_TASK STATEMENT_. Go over the listing below line by line, and return each one holding the string "zeroFill".

_DATA EXTRACTS_.
╔══
-- ==== Sys2Proof/Machine/Repair.lean ====
section
/-! DEFINITION. Repairs and numbering: lanes, spare banks and ways (R77, R78), mapping out, spares taken and their fills (R36,
R79, R130), and interleave (R44). Bring-up and the compute reset share them. -/

namespace Sys2Proof.Machine

def modTopo (s : State) (f : Topo → Topo) : State := { s with topo := f s.topo }

/-- Append an entry to the field repair record; a full record keeps no more. Its programming lasts until the device is ready
(R435; log entry 86). -/
def frrAppend (e : Frr) (s : State) : State :=
  if s.boot.frr.length < 512 then
    let s := { s with boot := { s.boot with frr := s.boot.frr ++ [e], frrOpen := s.boot.frrOpen + 1 } }
    fset s .BOOT_STAT [] Fld.BOOT_STAT_FRR_USED s.boot.frr.length
  else fset s .BOOT_STAT [] Fld.BOOT_STAT_FRR_FULL 1

/-- Write REPAIR_APPLIED (R354): outcome, and the location as in NOMINATED. Entries are written once the log runs (R426). -/
def logRepair (outcome kind idx loc : Nat) (s : State) : State :=
  if fget s .BOOT_STAT [] Fld.BOOT_STAT_STAGE < 6 then s
  else logEv s 0x11 2 kind idx 0 0 (outcome * 2 ^ 48 + loc % 2 ^ 48)

/-- Gate a domain off, or turn it on unless it is dark (R367). -/
def gateDomain (d : Nat) (off : Bool) (s : State) : State :=
  if !off && fbit s .PWR_DOM_STAT [d] Fld.PWR_DOM_STAT_DARK then s else fset s .PWR_DOM_STAT [d] Fld.PWR_DOM_STAT_GATED (b2n off)

/-- MAPPED_OUT of a cluster (R354). -/
def logMapped (s : State) (c cause l : Nat) : State := logEv s 0x12 2 1 c 0 0 (cause % 256 * 2 ^ 32 + l * 2 ^ 16)

/-- A cluster leaves the logical map (R36, R77): ROLE and CAUSE, its number vacated, its domain gated, and its entry of the
log and, in service, of the field repair record. DESIGN CHOICE (log entry 169): its spare banks stay recorded as in use. -/
def takeOut (role c cause : Nat) (s : State) : State :=
  if isOut s c then s
  else
    let l := logOf s c
    let s := modTopo s (fun t => { t with out := tput c ⟨role, cause⟩ t.out,
                                          lmap := t.lmap.map (fun x => if x == some c then none else x) })
    let s := gateDomain c true s
    let s := if role = 2 then frrAppend ⟨3, c, cause, 0, true⟩ s else s
    if fget s .BOOT_STAT [] Fld.BOOT_STAT_STAGE < 6 then s
    else logMapped s c cause (l.getD 0)

/-! ### Lanes (R77 steps 1–3) -/

/-- Lanes 0 to 511 are data lanes, 512 up the control lanes CK0–31, CA0–31. Step 1: a lane moves to its group's spare, if the
spare is free; `keep` says whether the repair enters the field repair record. -/
def laneToSpare (keep : Bool) (c lane : Nat) (s : State) : Option State :=
  let rec_ := fun (s : State) => if keep then frrAppend ⟨0, c, lane, 0, true⟩ s else s
  if 512 ≤ lane then
    let m := lane - 512
    match tfind s.topo.ctlSpare (8 * c + m / 8) with
    | none => some (rec_ (logRepair 0 1 c (m * 2 ^ 30) (modTopo s (fun t => { t with ctlSpare := tput (8 * c + m / 8) m t.ctlSpare }))))
    | some _ => none
  else match tfind s.topo.dataSpare (32 * c + lane / 16) with
    | none => some (rec_ (logRepair 0 1 c (lane * 2 ^ 30)
        (modTopo s (fun t => { t with dataSpare := tput (32 * c + lane / 16) lane t.dataSpare }))))
    | some _ => none

/-- Step 2: the data lanes `ls` of a pillar have no free spare. The shaft goes to half width, on the half in which every group
has all lanes working, groups 0–15 when both qualify; with neither the pillar goes offline, its cluster with ROLE `role`. -/
def narrowShaft (role c : Nat) (ls : List Nat) (s : State) : State :=
  if isOut s c then s
  else
    let s := modTopo s (fun t => { t with badData := ls.map (fun l => 512 * c + l) ++ t.badData.filter (fun x => !(ls.contains (x % 512)) || x / 512 != c) })
    let bad := (s.topo.badData.filter (fun x => x / 512 == c)).map (fun x => x % 512)
    let ok0 := bad.all (fun x => decide (256 ≤ x))
    let ok1 := bad.all (fun x => decide (x < 256))
    if ok0 || ok1 then
      ls.foldl (fun s l => logRepair 1 1 c (l * 2 ^ 30) s) (modTopo s (fun t => { t with half := tput c (if ok0 then 0 else 1) t.half }))
    else takeOut role c 2 (ls.foldl (fun s l => logRepair 2 1 c (l * 2 ^ 30) s) s)

/-- Steps 1 to 3 over nominated or failed lanes (cluster, lane), each step over every lane; step 3: a control lane without a
free spare takes the pillar offline. -/
def laneRepairs (role : Nat) (keep : Bool) (lanes : List (Nat × Nat)) (s : State) : State :=
  let r := lanes.eraseDups.foldl (fun (acc : List (Nat × Nat) × State) x =>
    if isOut acc.2 x.1 then acc
    else match laneToSpare keep x.1 x.2 acc.2 with
      | some t => (acc.1, t)
      | none => (acc.1 ++ [x], acc.2)) ([], s)
  let data := r.1.filter (fun x => decide (x.2 < 512))
  let s := ((data.map (fun x => x.1)).eraseDups).foldl (fun s c =>
    narrowShaft role c ((data.filter (fun x => x.1 == c)).map (fun x => x.2)) s) r.2
  (r.1.filter (fun x => decide (512 ≤ x.2))).foldl (fun s x =>
    if isOut s x.1 then s else takeOut role x.1 2 (logRepair 2 1 x.1 ((x.2 - 512) * 2 ^ 30) s)) s

/-! ### Banks (R77 steps 4–5, R78) -/

/-- Key of the spare bank of a pillar on a die: (16 t + die) × 32 + j (R23). -/
def spareKey (c die : Nat) : Nat := (16 * (c / 64) + die) * 32 + c % 64 / 2

/-- The copy of a bank into its spare: every word is decoded, corrected where it can be, and rewritten; an uncorrectable
word becomes poison (R71, R78). -/
def bankCopy (c die p : Nat) (s : State) : State :=
  let b := 512 * c + 32 * die + p
  let words := (s.chk.filter (fun e => bankOf s (16 * e.1) == some b && decide (16 * e.1 < spBase))).map (fun e => e.1)
  belowCaches (fun s => words.foldl (fun s w =>
    let o := readWord s w
    match o.1 with
    | .clean => s
    | .corrected j x => putWord (countCe s 0 (16 * w) j x true) w o.2
    | x => logEv (putPoison (countUe s x.status) w) 0x01 2 1 c x.status 0 (12 * 2 ^ 44 + w % 2 ^ 44)) s) s

/-- Clear the address-table entries whose repair is applied (R73): those that satisfy `p` on KIND, LOCAL, DIE, P and LANE. -/
def tblClear (t : Nat) (p : Nat → Nat → Nat → Nat → Nat → Bool) (s : State) : State :=
  foldUp 32 (fun s e =>
    let w := rget s .ECC_TBL (tblIx t e)
    if bits w 63 63 == 1 && p (bits w 62 61) (bits w 60 55) (bits w 54 51) (bits w 50 46) (bits w 27 19) then
      rput (rput s .ECC_TBL (tblIx t e) 0) .ECC_TBL_TICK (tblIx t e) 0
    else s) s

/-- Whether the spare bank of a cluster's pair on a die is taken, or failed at test. -/
def spareTaken (s : State) (c die : Nat) : Bool :=
  (tfind s.topo.bankSpare (spareKey c die)).isSome || s.topo.badSpare.contains (spareKey c die)

/-- A nominated bank at a compute reset. Answers whether its nomination stays: no spare was left for it. -/
def bankRepair (n : Nom) (s : State) : Bool × State :=
  let loc := n.die * 2 ^ 44 + n.p * 2 ^ 39
  if isOut s n.c then (false, s)
  else if !(spareTaken s n.c n.die) then
    let s := bankCopy n.c n.die n.p s
    let s := modTopo s (fun t => { t with bankSpare := tput (spareKey n.c n.die) (n.c % 2, n.p) t.bankSpare })
    let s := tblClear (n.c / 64) (fun k l d p _ => k == 0 && l == n.c % 64 && d == n.die && p == n.p) s
    (false, frrAppend ⟨1, n.c, n.die, n.p, true⟩ (logRepair 3 1 n.c loc s))
  else if n.failed then (false, takeOut 2 n.c 5 (logRepair 2 1 n.c loc s)) else (true, logRepair 4 1 n.c loc s)

/-- A tower cache way is disabled. -/
def wayOff (keep : Bool) (t w : Nat) (s : State) : State :=
  let en := fget s .TC_WAY_EN [t] Fld.TC_WAY_EN_EN
  if tbit en w then
    let s := logRepair 5 3 t (w % 16) (fset s .TC_WAY_EN [t] Fld.TC_WAY_EN_EN (en - 2 ^ w))
    if keep then frrAppend ⟨2, t, w, 0, true⟩ s else s
  else s

/-! ### Numbers and fills -/

/-- Fill the pillar of a logical number with zeros carrying valid codewords for its issued addresses (R79). -/
def fillPillar (l : Nat) (s : State) : State :=
  let mine := fun (a : Nat) => decide (a < spBase) && storeL s a == l
  { s with mem := s.mem.filter (fun e => !(mine e.1)), chk := s.chk.filter (fun e => !(mine (16 * e.1))),
           tcBytes := s.tcBytes.filter (fun e => !(mine e.1)), tcDev := s.tcDev.filter (fun e => !(mine (16 * e.1))) }

/-- A row of a firmware fill is in a compressed evict-first line with D = 0, not yet written back (R241, R254). -/
def fillLine (s : State) (g : Nat) : State :=
  match granTower s g with
  | none => s
  | some t =>
    let s := match tcLine (tcOf s t) g with
      | some _ => s
      | none => match allocLine s t g 2 true true with
        | some r => r.2.2
        | none => s
    match tcLine (tcOf s t) g with
    | some l => setLine s t { l with cls := 2, dirty := true, comp := true }
    | none => s

/-- Firmware fills pass the tower caches (R241). They run in parallel, so which of their rows are in lines at the end is open:
any of `mine` (log entry 65). -/
def fillLines (mine : Nat → Bool) (s : State) : State :=
  ((Config.fillLeft s.freeCtr).filter (fun g => decide (1024 * g < spBase) && mine g)).foldl fillLine { s with freeCtr := s.freeCtr + 1 }

/-- Fill the scratchpad of a logical number (R130). -/
def fillScratch (l : Nat) (s : State) : State := zeroFill s (spAddr l 0) (2 ^ 22)

/-- A spare takes a logical number: its domain turns on, its pillar and scratchpad are filled (R36, R79, R367). -/
def takeSpare (l c : Nat) (s : State) : State :=
  let s := modTopo s (fun t => { t with lmap := lset t.lmap l (some c) })
  let s := gateDomain c false s
  let s := fillPillar l (logEv s 0x13 2 1 c 0 0 (l * 2 ^ 16))
  fillScratch l (fillLines (fun g => storeL s (1024 * g) == l) s)

/-- Numbers without a cluster take the lowest spares, in ascending order (R36). -/
def assignSpares (barred : List Nat) (s : State) : State :=
  foldUp (grade s) (fun s l =>
    if (physOf s l).isSome then s
    else match (spares s).find? (fun c => !(barred.contains c)) with
      | some c => takeSpare l c s
      | none => s) s

/-! ### Interleave (R44) -/

/-- The stripe sets of a grade: (first number of the block, log2 of its size, q). -/
def stripeSets (n : Nat) : List (Nat × Nat × Nat) :=
  (List.range n).flatMap (fun l => match stripeBlock n l with
    | some (b, k) => if b == l then (List.range 4).map (fun q => (b, k, q)) else []
    | none => [])

/-- Staged bit of a region. -/
def stagedBit (s : State) (r : Nat) : Bool := tbit (rget s .MEM_ILV_STAGE [r / 64]) (r % 64)

/-- Apply one stripe set: forced sets are counted and logged, regions that change are filled. A set is named by its first
region (log entry 25). -/
def applySet (s : State) (x : Nat × Nat × Nat) : State :=
  let ls := (List.range (2 ^ x.2.1)).map (fun i => x.1 + i)
  let regions := ls.map (fun l => 4 * l + x.2.2)
  let all := regions.all (stagedBit s)
  let any := regions.any (stagedBit s)
  let absent := ls.any (fun l => (physOf s l).isNone)
  let on := all && !absent
  let s := if any && !on then
      logEv (finc s .MEM_ILV_STAT [] Fld.MEM_ILV_STAT_FORCED_SETS 1) 0x20 0 0 0 0 0 (4 * x.1 + x.2.2)
    else s
  regions.foldl (fun s r =>
    if striped s r == on then s
    else
      let w := rget s .MEM_ILV_ACTIVE [r / 64]
      fillLines (fun g => g / 2 ^ 20 == r)
        (zeroFill (rput s .MEM_ILV_ACTIVE [r / 64] (setBits w (r % 64) (r % 64) (b2n on))) (r * 2 ^ 30) (2 ^ 30))) s

/-- Apply the staged interleave after the numbers are assigned. -/
def applyInterleave (s : State) : State :=
  (stripeSets (grade s)).foldl applySet (fset s .MEM_ILV_STAT [] Fld.MEM_ILV_STAT_FORCED_SETS 0)

end Sys2Proof.Machine
end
╚══
_TASK ANSWER_.
def fillScratch (l : Nat) (s : State) : State := zeroFill s (spAddr l 0) (2 ^ 22)
        (zeroFill (rput s .MEM_ILV_ACTIVE [r / 64] (setBits w (r % 64) (r % 64) (b2n on))) (r * 2 ^ 30) (2 ^ 30))) s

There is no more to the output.